-- ==== Sys2Proof/Safety.lean ====
section
/-! DEFINITION. Safety.lean: what counts as a safe run, and the invariants that claims name. -/
namespace Sys2Proof.Machine

/-- The machine goes on for `k` steps: none of them stops it. -/
def SafeRun (k : Nat) (s : State) : Prop := ∃ t, Host.Core.run core k s = .next t

/-- The command completes: it answers a next state with the queue as it was, whose device `P` describes. -/
def Gives (c : Instr) (s : State) (P : Dev → Prop) : Prop := ∃ t, exec c s = .next t ∧ t.pending = s.pending ∧ P t.dev

/-- Between `d0` and `d` host command `t` has ended with status `st`: no record of it is left, and its completion entry is the last that was handed over for
posting (R307), unless its controller had been reset (R315). -/
def Ended (d0 d : Dev) (t : Tag) (st : Status) : Prop :=
  d.cmd? t = none ∧
    ((∀ c, d0.cmd? t = some c → c.silent = false) → ∃ l c, d.hst.post = d0.hst.post ++ l ++ [c] ∧ c.tag = t ∧ c.st = st)

/-- An I/O command of `t` on namespace `nsid` reaches its own checks (R329, R470, R486, Table 12.4): an image is loaded, the power state is operational, and the
namespace `n` exists, is attached, has a usable key and its buffer and zone engine are ready. -/
def IoReady (d : Dev) (t : Tag) (nsid : Nat) (n : Ns) : Prop :=
  d.live 1 = true ∧ d.load.minimal = false ∧ d.pstate < 2 ∧ d.ns? nsid = some n ∧ n.attached t.ctrl = true ∧ n.key ≠ .unusable ∧
    d.flag F.BUF_STAT_READY = true ∧ d.flag F.ZNE_STAT_READY = true

/-- No frame waits to be sent on a ring port, and the frame counters are far from their end. -/
def RingQuiet (d : Dev) : Prop := ∀ p : Fin 2, (d.rport p).txq = [] ∧ (d.rport p).fcntTx < 2 ^ 47 ∧ (d.rport p).fcntRx < 2 ^ 47

/-- Nothing of the ring is under way that a frame of another kind could move on: no job or remote read of this node, no frame waiting to be sent, frame counters
far from their end. -/
def RingIdle (d : Dev) : Prop := d.rng.tjobs = [] ∧ d.rng.reads = [] ∧ RingQuiet d

/-- The frame is the next in SEQ order on a port whose link is up (R371), without a CRC error, and its tag is right if it is sealed (R381). -/
def RingNext (d : Dev) (p : Fin 2) (f : RFrame) : Prop :=
  d.live 1 = true ∧ d.live (6 + p.val) = true ∧ d.linkUp p = true ∧ f.badCrc = false ∧ f.seq = (d.rport p).expect ∧ (d.rport p).held = [] ∧ f.fcnt < 2 ^ 47 ∧
    (isSealed f.ftype = true → ∃ k, (d.rport p).keyRx = some k ∧ f.tag = frameSeal f k)

/-- From `d0` to `d` only the ring's state, its registers and counters, and what events change have changed. -/
def RingOnly (d0 d : Dev) : Prop :=
  d = { d0 with rng := d.rng, regs := d.regs, cnt := d.cnt, log := d.log, lost := d.lost, hst := d.hst, free := d.free }

/-- From `d0` to `d` a frame that `P` describes has gone to the line of port q (R371, R375), and no other on it. -/
def RingSent (d0 d : Dev) (q : Fin 2) (P : RFrame → Prop) : Prop := ∃ g, (d.rport q).line = (d0.rport q).line ++ [g] ∧ P g

/-- No burst of DMA is under way. -/
def NoBurst (d : Dev) : Prop := ∀ x : Nat, (d.dch x).runs = []

/-- A port that is joined can send a frame of class c that this node originates (R375). -/
def RingRoom (d : Dev) (p : Fin 2) (c : Nat) : Prop := d.rstate p = 3 ∧ (d.rport p).retry.length < 256 ∧ 2 ≤ (d.rport p).peerCred.getD c 0

/-- It is the turn of thread t of sequencer q, and its word is w: the one it waits in, or the one it fetches without error (R415, R417, R425, R426, R429). -/
def Fetches (d : Dev) (q t : Nat) (f : Fetch) (w : BitVec 128) : Prop :=
  let x := d.thread q t
  d.live 1 = true ∧ d.seqRuns q = true ∧ d.seqTurn q = some t ∧
    ((∃ since, x.waiting = some (w, since)) ∨
      (x.waiting = none ∧ d.flag F.SEQ_INJECT_ARM = false ∧ x.pc < 0x8800 ∧ (d.patchIndex q x.pc = none → f.parityOk = true) ∧ sramRead f.patch = .ok ∧ sramRead f.regs = .ok ∧
        w = match d.patchIndex q x.pc with | some i => d.seq.patch.get (fun _ => 0) (2048 * seqType q + i) | none => f.rom))

/-- From `d0` to `d` thread t of sequencer q has issued a word: the turn of the sequencer has moved on (R49, R415), and no other thread has changed. -/
def Issued (d0 d : Dev) (q t : Nat) : Prop :=
  d.seq.turn.get (fun _ => 0) q = (t + 1) % 32 ∧ (∀ i : Nat, i ≠ q → d.seq.turn.get (fun _ => 0) i = d0.seq.turn.get (fun _ => 0) i) ∧
    ∀ q' t' : Nat, 32 * q' + t' ≠ 32 * q + t → d.thread q' t' = d0.thread q' t'

/-- From `d0` to `d` a fault has restarted the routine of thread t from its entry: its outbox is empty, its registers and flags are zero, and the restart is counted (R423, R426, R427). -/
def FaultRestarted (d0 d : Dev) (q t : Nat) : Prop :=
  let x := d0.thread q t
  d.thread q t = { active := true, entry := x.entry, ctx := x.ctx, pc := x.entry, run := x.run + 1, restarts := x.restarts + 1 } ∧
    d.fld (F.SEQ_SSTAT_FAULT_RESTARTS q) = min (d0.fld (F.SEQ_SSTAT_FAULT_RESTARTS q) + 1) (2 ^ (F.SEQ_SSTAT_FAULT_RESTARTS q).n - 1) ∧
    d.counter .seq 32 = d0.counter .seq 32 + 1 ∧ d.counter .seq (4 * q + 3) = d0.counter .seq (4 * q + 3) + 1 ∧ d.seq.ctx = d0.seq.ctx ∧ d.seq.sent = d0.seq.sent ∧
    d = { d0 with seq := d.seq, regs := d.regs, cnt := d.cnt, log := d.log, lost := d.lost, hst := d.hst }

/-- When the frame that the level changes of a reply line end with began (R130). -/
def Dev.replyBegan (d : Dev) (wave : List (Nat × Bool × Bool)) : Nat :=
  d.now - (((wave.drop (wave.length - (dsDecode (d.fld F.WRP_ALINK_BITNS) wave).length + 1)).map Prod.fst).foldl (· + ·) 0)

/-- Byte i of the frame that the level changes of a reply line end with (R130, R131). -/
def Dev.replyByte (d : Dev) (wave : List (Nat × Bool × Bool)) (i : Nat) : Nat := leAt (bytesOfBits 7 (dsDecode (d.fld F.WRP_ALINK_BITNS) wave)) i 1

/-- The reply is a whole frame in time: it begins within ACK_US of the command, has 7 bytes behind SYNC, and its CRC holds (R131, R132). -/
def Dev.replyWhole (d : Dev) (a : Nat) (wave : List (Nat × Bool × Bool)) : Prop :=
  d.replyBegan wave ≤ (d.alink a).sentAt + 1000 * d.fld F.WRP_ALINK_ACK_US ∧ (dsDecode (d.fld F.WRP_ALINK_BITNS) wave).length = 56 ∧
    d.replyByte wave 0 = 0xD3 ∧ d.replyByte wave 6 = crc8 (slice (bytesOfBits 7 (dsDecode (d.fld F.WRP_ALINK_BITNS) wave)) 1 5)

/-- The reply echoes OP, SEQ and, but for ENUM, REG of the command (R131). -/
def Dev.replyEchoes (d : Dev) (wave : List (Nat × Bool × Bool)) (f : AFrame) : Prop :=
  d.replyByte wave 1 = 16 * f.op + f.seq ∧ (f.op = 5 ∨ d.replyByte wave 3 = f.reg)

/-- The value that a reply carries (Table 5.2). -/
def Dev.replyData (d : Dev) (wave : List (Nat × Bool × Bool)) : Nat := 256 * d.replyByte wave 4 + d.replyByte wave 5

/-- From `d0` to `d` the command f of arm link a has gone out once more with its SEQ, and was counted; nothing else of WRP's links has changed but what a reply line shows (R132). -/
def Resent (d0 d : Dev) (a : Nat) (f : AFrame) : Prop :=
  d.alink a = { d0.alink a with resends := (d0.alink a).resends + 1, sentAt := (d.alink a).sentAt, wave := (d.alink a).wave, tx := (d.alink a).tx, rx := (d.alink a).rx } ∧
    (d.alink a).wave.map Prod.snd = dsEncode (d0.alink a).tx (bitsOfBytes f.bytes) ∧ d.counter .wrp 7 = d0.counter .wrp 7 + 1 ∧
    d = { d0 with wrp := d.wrp, cnt := d.cnt, regs := d.regs, log := d.log, lost := d.lost, hst := d.hst }

/-- Arm link a is declared failed: its commands are dropped, and its heads have no write run, order or notice left (R132). -/
def LinkLost (d : Dev) (a : Nat) : Prop :=
  d.linkFailed a = true ∧ (d.alink a).out = none ∧ (d.alink a).queue = [] ∧ (d.alink a).bring = none ∧
    ∀ l : Nat, l < 10 → (d.whead (10 * a + l)).run = none ∧ (d.whead (10 * a + l)).orders = [] ∧ (d.whead (10 * a + l)).notices = []

/-- The report that goes out before a loop takes a new order: its outstanding order's, as SUPERSEDED (R173). -/
def Dev.supersedes (d : Dev) (k : Nat) : List ModeReport :=
  match (d.lp k).order with
  | some o => [{ tag := o.tag, loop := k, mode := d.mode k, status := 2, fault := 0, wedges := min o.wedges 65535, peak := d.fld (F.SRV_LERR_PEAK k) }]
  | none => []

/-- From `d0` to `d` the servo engine has reported, moved loops and sent commands; nothing outside it has changed but SAM tracking, write inhibits, mailboxes and the logbook's pool. -/
def ServoOnly (d0 d : Dev) : Prop :=
  d = { d0 with regs := d.regs, srv := d.srv, wrp := { d0.wrp with heads := d.wrp.heads }, lanes := d.lanes, cnt := d.cnt, ch := d.ch, log := d.log, lost := d.lost, hst := d.hst
                msq := { d0.msq with modes := d.msq.modes } }

/-- A loop's wedge or tick is computed: it is not in DOWN, no fault is due, a compare pair is in service and its lanes agree, and no injection is armed (R160, R176). -/
def Computes (d : Dev) (k : Nat) (pair : Fin 4) (mismatch : Bool) : Prop :=
  d.mode k ≠ 0 ∧ d.dueFault k = none ∧ d.pairFor pair ≠ none ∧ mismatch = false ∧ d.flag F.SRV_INJECT_ARM = false

/-- Between `d0` and `d` one wedge or tick was counted as used (R160), or as unused. -/
def OneWedge (d0 d : Dev) (used : Bool) : Prop :=
  d.counter .srv 0 = d0.counter .srv 0 + (if used then 1 else 0) ∧ d.counter .srv 1 = d0.counter .srv 1 + (if used then 0 else 1)

/-- Lane a of the actuator link is declared failed: nothing is out on it, and every loop it drives is in DOWN (R178). -/
def LaneDown (d : Dev) (a : Nat) : Prop :=
  (d.fld F.ACT_STAT_FAILED).testBit a = true ∧ (d.lane a).out = none ∧ (d.lane a).disc = none ∧ ∀ k ∈ laneLoops a, d.hasLoop k = true → d.mode k = 0

/-- From `d0` to `d` frame f of lane a was missed (R178, R180): counted; sent again if it is no SET, has been sent less than four times and the channel has not reached MISS_N; else it has
ended, and with MISS_N reached, or in a discovery, the lane is failed. -/
def FrameMissed (d0 d : Dev) (a : Nat) (f : LFrame) : Prop :=
  let n := (d0.lane a).miss.get (fun _ => 0) f.ch + 1
  let again := f.ty ≠ 0 ∧ f.resends < 3 ∧ n < d0.fld F.ACT_CTRL_MISS_N
  (d.lane a).miss.get (fun _ => 0) f.ch = n ∧ d.counter .act 2 = d0.counter .act 2 + 1 ∧
    (again → (d.lane a).out = some { f with resends := f.resends + 1, sentAt := d0.now } ∧ d.counter .act 0 = d0.counter .act 0 + 1) ∧
    (¬again → (d.lane a).out = none) ∧
    (¬again → d0.laneOk a = true → ((d0.lane a).disc ≠ none ∨ d0.fld F.ACT_CTRL_MISS_N ≤ n) → LaneDown d a) ∧
    ((again ∨ ((d0.lane a).disc = none ∧ n < d0.fld F.ACT_CTRL_MISS_N)) →
      d = { d0 with lanes := d.lanes, cnt := d.cnt, regs := d.regs, log := d.log, lost := d.lost, hst := d.hst }) ∧
    ServoOnly d0 d

/-- The characters are a whole frame that comes in time, with its CRC (R178, Table 6.12). -/
def Dev.actFrame (d : Dev) (f : LFrame) (chars : Bytes) : Prop :=
  d.now ≤ f.sentAt + 10 * d.fld F.ACT_CTRL_ACK_NS ∧ chars.length = 6 ∧ crc16 (chars.take 4) = 256 * leAt chars 4 1 + leAt chars 5 1

/-- The characters are the good reply to frame f: a whole frame of the answering type with its SEQ (R178). -/
def Dev.actGood (d : Dev) (f : LFrame) (chars : Bytes) : Prop :=
  d.actFrame f chars ∧ leAt chars 0 1 / 32 = (if f.ty = 1 then 6 else 4) ∧ leAt chars 1 1 = f.seq

/-- From `d0` to `d` only the spindle block, the frames of lane 0 and the logbook's pool have changed. -/
def SpindleOnly (d0 d : Dev) : Prop :=
  d = { d0 with spn := d.spn, regs := d.regs, lanes := d.lanes, cnt := d.cnt, log := d.log, lost := d.lost, hst := d.hst }

/-- Every command that waits is one that its sender can send. -/
def State.queueOk (s : State) : Bool := s.pending.all Instr.wellFormed

/-- The canonical form of the control-space registers: addresses strictly rising, and no entry equal to its reset value. -/
def Dev.regsOk (d : Dev) : Bool := Tab.wf (resetWord d.v) d.regs

end Sys2Proof.Machine
end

--- --- ---

● **The problem**:
Begin at the line that has "(d.fld F.ACT_STAT_FAILED).testBit a" in the entries above; stop after the line that has "let n := (d0.lane". Transcribe exactly those lines and no others.

● **Your response**:
  (d.fld F.ACT_STAT_FAILED).testBit a = true ∧ (d.lane a).out = none ∧ (d.lane a).disc = none ∧ ∀ k ∈ laneLoops a, d.hasLoop k = true → d.mode k = 0

/-- From `d0` to `d` frame f of lane a was missed (R178, R180): counted; sent again if it is no SET, has been sent less than four times and the channel has not reached MISS_N; else it has
ended, and with MISS_N reached, or in a discovery, the lane is failed. -/
def FrameMissed (d0 d : Dev) (a : Nat) (f : LFrame) : Prop :=
  let n := (d0.lane a).miss.get (fun _ => 0) f.ch + 1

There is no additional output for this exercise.